Xavi, a teenager from Phoenix, is the latest Mexican music artist to top charts.
Xavi, a teenager from Phoenix, is the latest Mexican music artist to top charts. Photo: Interscope

Xavi’s Rise Proves Mexican Music’s Staying Power

By Ashley Carman

When he was 17, Joshua Xavie Gutiérrez, aka Xavi, crashed his car in Arizona, cracking his skull and falling into a coma.

When he woke up, the young crooner, who only months earlier had signed with Universal Music Group’s Interscope label, thought he’d never sing again. But, as it turned out, he was miraculously wrong.

This month, just two years after his car accident, Xavi comes in at No. 17 on Bloomberg’s Pop Star Power Ranking. He is currently the hottest name in Mexican music.

In December, his singles La Diabla and La Víctima charted on the Billboard Hot 100, while on Spotify both tracks racked up over 200 million streams. In January, on YouTube, La Diabla spent four weeks at No. 1 on the charts for both the US and globally.

All of which has occurred without Xavi having even released an album yet.

The accident was “traumatizing, but it shook him in a way that ultimately, now, in hindsight, was something he had to go through,” said Nir Seroussi, executive vice president at Interscope Geffen A&M Records, who signed Xavi three years ago.

Xavi is now one of multiple young Mexican music acts popularizing the genre and finding mainstream success. More broadly, he’s part of a growing group of singers gaining popularity as more listeners embrace Spanish-language music.

Luminate, a data company that powers the Billboard charts, said regional Mexican music grew 60% last year and reached 21.9 billion streams in the US. While Spanish-language music grew as a percentage of the cumulative US streaming audience, the share of English-language music actually shrank.

“There were six different Latin music artists this year who had a billion or more audio streams in the US,” said Jaime Marconette, senior director, music insights and industry relations, at Luminate. Last year, there was just one — Bad Bunny.

Included on the list are four Mexican music acts: Peso Pluma, Eslabon Armado, Junior H and Fuerza Regida.

“Regional Mexican is like the country music of Mexico,” Seroussi said.

There was a time, he said, when he worried that as Mexican Americans assimilated into US culture, they’d lose touch with the sound of their home country. “But the genre has evolved,” he said.
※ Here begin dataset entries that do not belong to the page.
-- ==== Sys2Proof/Machine/Flags.lean ====
section
/-!
DEFINITION. Machine/Flags.lean: the quality bits of a signal entry (R46-R48) and the suspension causes of the
guarantee (R253): the flags of this machine.
-/
namespace Sys2Proof.Machine

/-- Quality bit numbers (R46). -/
def qVALID : Nat := 0
def qSTALE : Nat := 1
def qFORCED : Nat := 2
def qSUBST : Nat := 3
def qSUSPECT : Nat := 4
def qOVR : Nat := 5
def qUNDR : Nat := 6
def qOPEN : Nat := 7
def qSHORT : Nat := 8
def qLIMIT : Nat := 9
def qHOT : Nat := 10
def qSUPPLY : Nat := 11
def qSAFE : Nat := 12
def qPARTNER : Nat := 13
def qMEMBER : Nat := 14
def qLATE : Nat := 15

/-- One quality bit as a number, set or not. -/
def qb (bit : Nat) (b : Bool) : Nat := if b then 2 ^ bit else 0

/-- Recompute VALID of an allocated entry: 0 whenever STALE, OPEN or SHORT is 1, else 1 (R47). -/
def withValid (q : Nat) : Nat :=
  let q' := q &&& 0xFFFE
  if q'.testBit qSTALE || q'.testBit qOPEN || q'.testBit qSHORT then q' else q' + 1

/-- Set or clear LATE (R48). -/
def withLate (late : Bool) (q : Nat) : Nat := (q &&& 0x7FFF) ||| qb qLATE late

/-- Set bits of a quality word and recompute VALID. -/
def withBits (q bits : Nat) : Nat := withValid (q ||| bits)

/-- Suspension causes in the coding of PIPE_SUSP.REASONS (R253). -/
def cOVERRUN : Nat := 1
def cSCANLATE : Nat := 2
def cUNSTAMPED : Nat := 4
def cREACTION : Nat := 8
def cCRIB : Nat := 16

/-- Does a set of causes suspend its swath (every cause but the Crib cause, R253)? -/
def suspends (causes : Nat) : Bool := causes &&& 15 != 0

/-- Record a cause for the swath under way. -/
def State.causeNow (s : State) (c : Nat) : State := { s with pipe := { s.pipe with now := s.pipe.now ||| c } }
/-- Record a cause for the swath that begins at the next boundary. -/
def State.causeNext (s : State) (c : Nat) : State := { s with pipe := { s.pipe with next := s.pipe.next ||| c } }
/-- A host action counts as an unstamped write: the swath it takes effect in is suspended (R248, R253). -/
def State.unstamped (s : State) : State := s.causeNext cUNSTAMPED

end Sys2Proof.Machine
end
He points to artists like Natanael Cano and Peso Pluma as examples of young artists who are changing audiences’ expectations. These acts are often dripped out in designer brands and release songs relatable to younger listeners, frequently featuring other artists as collaborators. While Peso Pluma has contributed to the popularity of narcocorridos, a subgenre that sometimes alludes to drug cartels and organized crime, Xavi’s most popular tracks are often about romance and love affairs.

“He writes his own songs, has an amazing, unique voice and has a personality,” Seroussi said. “He’s really kind of both sides — not too Mexican, not too American.”